# Lynnhaven Inlet 7/19



## Fish'n Phil (Nov 11, 2002)

Fished the outgoing this afternoon. The temperature was hot but the fishing was not. Still managed about 20 small croakers and two spot on Fishbites. Trying Bass Pro's Offshore Angler Octopus Beak size 4 hooks...I wouldn't recommend them...too small and easily gut hooked.


----------



## Hooked4Life (May 30, 2014)

Thanks for the report, Phil. Did you see if a lot of crabs were caught there?


----------



## Fish'n Phil (Nov 11, 2002)

I tried crabbing on the side but only caught and released a few small ones. Lynnhaven Pier says that are doing well with crabs.


----------



## rwh (Dec 10, 2012)

Are they replacing the pilings of the Lesner bridge or putting the new bridge on the existing pilings.

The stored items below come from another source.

/-- SEAM_BUILD (R285): the schedule of a delay-matched group with no ACTIVE leg. `leads` gives each leg's
lead over the latest READY leg. A build admits legs, so there is none while NOTES_STALE is 1 (R298; log 90). In
FALLBACK, and without the MEM island, the reference alone stays merged, and SKEW_EXCEEDED stands (R287, R288; log 56). -/
def seamBuild (g : Fin 512) (leads : List Nat) (p : Part) : Part :=
  let ready := p.legsIn g 3
  if !p.seamOn g || !p.seamMatched g || !(p.legsIn g 4).isEmpty || ready.isEmpty || p.notesStale g then p
  else
    let lead := fun k => leads.getD k 0
    let ref := ready.foldl (fun a k => if lead k < lead a then k else a) (ready.getD 0 0)
    let gd := p.guardHold g
    let alone := (p.seam g).fallback || !p.memCopies
    let r := if alone then p else p.setBit (seamReg g 0x14) 19 false
    let r := ready.foldl (fun (r : Part) k =>
      let h := gd + ((lead k - lead ref : Nat) : Int)
      let r := r.setLeg g k { r.leg g k with hold := h, ahead := h, late := 0, byLate := false }
      if r.skewHold g < h then (r.toLeg g k 5).skewSet g
      else if alone && k != ref then r.toLeg g k 5
      else r.toLeg g k 4) r
    let r := r.setField (seamReg g 0x14) 13 12 ref
    let r := (r.setSeam g { r.seam g with last := none }).settle g
    (if p.memCopies then r else r.enterFallback g).seamLat g 0 (r.matched g)

/-! ### Receiving a frame (R280, R286) -/

/-- The count of one received frame is tracked (R280). -/
def TribSt.countStep (c : TribSt) (v : Word) : TribSt × Bool :=
  if c.acq then
    let want := c.pred + 1#32
    let bad := v != want
    let errs := if bad then c.errs + 1 else 0
    if errs < 4 then ({ c with pred := want, errs := errs, raw := some v }, bad)
    else ({ c with acq := false, errs := 0, raw := some v }, bad)
  else
    let next := match c.raw with
      | some r => v == r + 1#32
      | none => false
    let run := if next then c.errs + 1 else 0
    if 2 ≤ run then ({ c with acq := true, pred := v, errs := 0, raw := some v }, false)
    else ({ c with errs := run, raw := some v }, false)

/-- The head's next frame leaves, with its count written in, into every leg tributary (R277, R278): the ODU that the
END tributary `src` received, or the ODU the part builds, whose overhead is leg 0's. -/
def Part.headSend (p : Part) (g : Nat) (src : Option Nat) (mfas : Byte) (count : Word) : Part :=
  let r := (p.setReg (seamReg g 0x2C) count).setSeam g { p.seam g with txNext := count + 1#32 }
  (List.range (p.seamLegs g)).foldl (fun (x : Part) k =>
    x.emit (.odu (p.legTrib g k) mfas
      (p.oduTx (p.legTrib g k) (48 + p.legTrib g 0) src mfas (.value count.toNat)))) r

/-- A leg that delivered 8 late copies in a row (R286, R287). Each late leg starts a slew of its own, and R moves on to
the largest need (DEDUCED, log 56). -/
def Part.lateLeg (p : Part) (g k : Nat) : Part :=
  let c := p.leg g k
  let need : Int := (c.lag : Int) + p.guardHold g
  let d := p.matched g
  let r := ((p.setLeg g k { c with byLate := true }).toLeg g k 5).settle g
  if r.skewHold g < need then r.skewFallback g
  else if r.bit (seamReg g 0) 26 && !(r.legsIn g 4).isEmpty then
    let r := r.slewTo g
    let s := r.seam g
    let first := s.slew.isEmpty
    ((r.setSeam g { s with slew := s.slew ++ [(Fin.ofNat 3 k, need.toNat)],
                           slewAt := if first then r.now else s.slewAt,
                           slewFrom := if first then d else s.slewFrom }).setBit (seamReg g 0x14) 14 true).seamLat g
      d need
  else r

/-- A leg's frame under its count: the BIP-8 result of the frame two before it, then the copy itself,
buffered, or late after its release (R234, R282, R283, R286). -/
def Part.legFrame (p : Part) (g k : Nat) (f : LoFrame) : Part :=
  let st := p.legState g k
  if (st ≠ 4 ∧ st ≠ 6) ∨ p.seamMatched g = false then p
  else
    let c := (p.trib (p.legTrib g k)).pred
    let l := p.leg g k
    let viol := f.oh.bip.foldl (· + ·) 0
    let buf := l.buf.map fun e => if e.1 = c - 2#32 then (e.1, some viol) else e
    let r := p.count (0x5000 + g) 4 1
    let late := match (p.seam g).last with
      | some x => !laterThan c x
      | none => false
    if late then
      let r := (r.setLeg g k { l with buf := buf, late := l.late + 1, lag := f.lag, ahead := f.ahead }).count
        (0x5000 + g) 7 1
      if st = 4 ∧ 8 ≤ l.late + 1 then r.lateLeg g k else r
    else r.setLeg g k { l with buf := buf ++ [(c, none)], late := 0, ahead := f.ahead }
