/-! ### Reference states (R319) -/

/-- A decision of function 5 closes: 1 disqualifies, 0 keeps the reference QUALIFIED (R318). -/
def applyDisqualify (r v : Nat) (p : Part) : Part :=
  if p.refState r ≠ 3 then p
  else if v = 1 then
    let q := (p.setField (refReg r 0x20) 3 0 4).setBit (refReg r 0x20) 10 false
    (q.refHist r 3).reselect
  else p.setRefSt r { p.refSt r with keep := true }

/-- The state field changes, with what leaving QUALIFIED and entering a state do (R318, R319, R330). -/
def Part.putRefState (p : Part) (r s : Nat) : Part :=
  let old := p.refState r
  let q := p.setField (refReg r 0x20) 3 0 s
  let q := q.setRefSt r { q.refSt r with passed := false }
  let q := if old = 3 ∧ s ≠ 3 then
      let t := (q.setBit (refReg r 0x20) 10 false).setRefSt r { q.refSt r with far := 0 }
      if (t.openFor 5 r).isSome then t.offer 5 r 0 0#32 (applyDisqualify r) else t
    else q
  if s = 1 then q.addWrapField (refReg r 0x48) 15 0 1
  else if s = 3 then q.refHist r 2
  else if s = 4 then q.refHist r 3
  else q

/-- A QUALIFYING reference that has passed one whole gate is QUALIFIED while no reference is (R319). -/
def Part.promote (p : Part) : Part :=
  if (List.range 16).any fun r => p.refState r == 3 then p
  else
    ((List.range 16).filter fun r => p.refState r == 2 && (p.refSt r).passed).foldl
      (fun (q : Part) r => q.putRefState r 3) p

/-- A reference changes state; the choice is evaluated again (R319, R321). -/
def Part.toRef (p : Part) (r s : Nat) : Part := (p.putRefState r s).promote.reselect

/-- A monitor flag of a reference, bit 7 ACT_OK or 8 FREQ_OK, set or cleared (R314, R315, R319). -/
def Part.setMonitor (p : Part) (r b : Nat) (v : Bool) : Part :=
  if p.bit (refReg r 0x20) b = v ∨ p.refState r = 0 then p
  else
    let q := p.setBit (refReg r 0x20) b v
    let q := if v then q
      else ((q.refHist r (b - 7)).setRefSt r { q.refSt r with gate := false, window := false })
    if q.refPass r then if q.refState r = 1 then q.toRef r 2 else q
    else if q.refState r = 1 then q else q.toRef r 1

/-- A slot goes OFF (R319): STATE keeps the copy of LOCKOUT. -/
def Part.refOff (p : Part) (r : Nat) : Part :=
  if p.refState r = 0 then p
  else
    let q := p.putRefState r 0
    (q.setReg (refReg r 0x20) (withBit 0#32 12 (q.lockedOut r))).setRefSt r {}

/-- A slot starts: OFF to FAILED (R319). -/
def Part.refStart (p : Part) (r : Nat) : Part :=
  if p.refOn r && p.refState r == 0 then p.putRefState r 1 else p

/-- Does the source's receiver run in the current mode (R65, R314)? -/
def Part.refRuns (p : Part) (r : Nat) : Bool :=
  let t := p.refType r
  let s := p.refSource r
  let client := match p.runMode with | .listen | .carry | .trim | .drain => true | _ => false
  if t = 0 then p.bit (laneReg s 0x10) 3
  else if t = 1 then p.bit (laneReg (48 + s) 0x10) 4
  else if t = 4 ∧ s < 48 then client
  else if t = 4 ∨ t = 5 then p.runMode.receives
  else true

/-- A usable measurement of a phase reference arrives: its time error, and ACT_OK after two in a row
(R314). -/
def Part.refMeasured (p : Part) (r : Nat) (te : Int) (inTime : Bool) : Part :=
  if p.refState r = 0 ∨ p.refHeld r then p
  else
    let c := p.refSt r
    let n := if inTime then min (c.run + 1) 2 else 1
    let at_ : Int := p.clk * 262144
    let q := (p.setInt64 (refReg r 0x40) te).setRefSt r
      { c with run := n, hit := c.hit || inTime, miss := if inTime then 0 else c.miss, meas := some te,
               phases := (at_, p.time.now - te - at_) :: c.phases }
    if n = 2 then q.setMonitor r 7 true else q

/-- An expected measurement arrives but is invalid: the activity monitor counts it so (R314, R353, R366). -/
def Part.refInvalid (p : Part) (r : Nat) : Part :=
  if p.refState r = 0 ∨ p.refHeld r then p else p.setRefSt r { p.refSt r with run := 0, hit := false }

/-- The enabled slot of a type and source (R311). -/
def Part.refFor (p : Part) (t s : Nat) : Option Nat :=
  (List.range 16).find? fun r => p.refOn r && p.refType r == t && p.refSource r == s

/-! ### PPS and time of day (R312, R343, R345) -/

/-- TIMEKEEPER.UTC takes a new value (R345). -/
def Part.setUtc (p : Part) (w : Word) : Part :=
  if p.reg (tkReg 0x60) = w then p else (p.setReg (tkReg 0x60) w).tkHist 8

/-- UTC copied from a message of reference `r`, where it is the phase source (R345). -/
def Part.copyUtc (p : Part) (r : Nat) (w : Word) : Part :=
  if p.bit (tkReg 0) 28 && p.phaseSrc == some r then
    p.setUtc (mergeMask w (p.reg (tkReg 0x60)) (p.justWrote (tkReg 0x60))) else p

/-- PPS_IN_EDGE (R312, R314): a rising edge on PPS_IN[j] at a local instant. -/
def ppsInEdge (j : Fin 2) (at_ : Nat) (p : Part) : Part :=
  match p.refFor 3 j with
  | none => p
  | some r =>
    if p.refState r = 0 ∨ p.refHeld r then p
    else
      let c := p.refSt r
      let sec : Option Int :=
        if p.bit (refReg r 0) 14 then c.tod.map Int.ofNat else some (roundDiv at_ secUnits)
      let q := p.setRefSt r { c with tod := none }
      match sec with
      | none => q
      | some s =>
        let inTime := match c.edge with
          | some e => decide (((at_ : Int) - e - secUnits).natAbs ≤ 6553600000)
          | none => true
        let te := (at_ : Int) - (s * secUnits + p.refDelay r)
        let q := q.setRefSt r { q.refSt r with edge := some at_ }
        q.refMeasured r te inTime

/-- Bytes most significant first as a number (R8). -/
def bytesNat (bs : List Byte) : Nat := bs.foldl (fun n b => n * 256 + b.toNat) 0

/-- Is a time-of-day message valid (R343)? -/
def todGood (bs : List Byte) : Bool :=
  bs.length == 16 && bs.take 3 == [0xC3#8, 0x5A#8, 0x01#8] &&
    bytesNat (bs.drop 14) == (crc16 (bs.take 14)).toNat

/-- TOD_IN_MESSAGE (R312, R343, R345). -/
def todInMessage (j : Fin 2) (bs : List Byte) (p : Part) : Part :=
  match p.refFor 3 j with
  | none => p
  | some r =>
    if p.refState r = 0 ∨ !todGood bs then p
    else
      let q := p.setRefSt r { p.refSt r with tod := some (bytesNat ((bs.drop 4).take 6)) }
      let fl := bs.getD 3 0#8
      if fl.getLsbD 2 then
        q.copyUtc r (BitVec.ofNat 32 (2 ^ 31 + (fl.getLsbD 0).toNat * 2 ^ 18
          + (fl.getLsbD 1).toNat * 2 ^ 17 + bytesNat ((bs.drop 10).take 2)))
      else q

/-! ### Monitors (R314 to R316, R319) -/

/-- Does a window's edge count lie within 1% of NOMINAL (2^-16 Hz) × ACT_WIN_MS (R314, R348)? -/
def Part.countGood (p : Part) (r edges : Nat) : Bool :=
  let nominal : Int := ((p.reg64 (refReg r 0x10)).toNat * p.field (refReg r 0xC) 5 0 : Nat)
  decide (((edges * 65536000 : Nat) - nominal).natAbs * 100 ≤ nominal.natAbs)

Just wondering if it's messing up sheepshead fishing.


----------



## flounder hounder (Jun 24, 2015)

I go with a friend of mine every now and again when he goes crabbing. You can literally have overflowing buckets of crabs if you go out on a kayak and crab around those grass beds. From what he says the crabs are a lot bigger than what you would get crabbing on the beach


----------



## Hooked4Life (May 30, 2014)

Thanks for the crab tips, fellas. 

I didn't even know you could catch Sheepshead there. I've heard tog before but if sheepshead are possibility then hm...


----------



## Hooked4Life (May 30, 2014)

Shoot I forgot to ask! Did you see if the mullets are in thick at Lynnhaven? I remember years ago they would be breaking the surface all over the place.


----------



## justaguppy (Apr 24, 2011)

The finger mullet are in at Lynnhaven. Also, there's a blue crab in the cast net with just about every throw.


----------



## Fish'n Phil (Nov 11, 2002)

Plenty of small mullet in Lynnhaven. I see them mostly at low tide.


----------



## Hooked4Life (May 30, 2014)

Thanks for the info, guys. Will have to catch some bait if I'm out for flounder again this season.


----------



## Fish'n Phil (Nov 11, 2002)

Hooked4Life...nice catch at KSP.


----------



## Hooked4Life (May 30, 2014)

Thanks, Phil. Was just my day


----------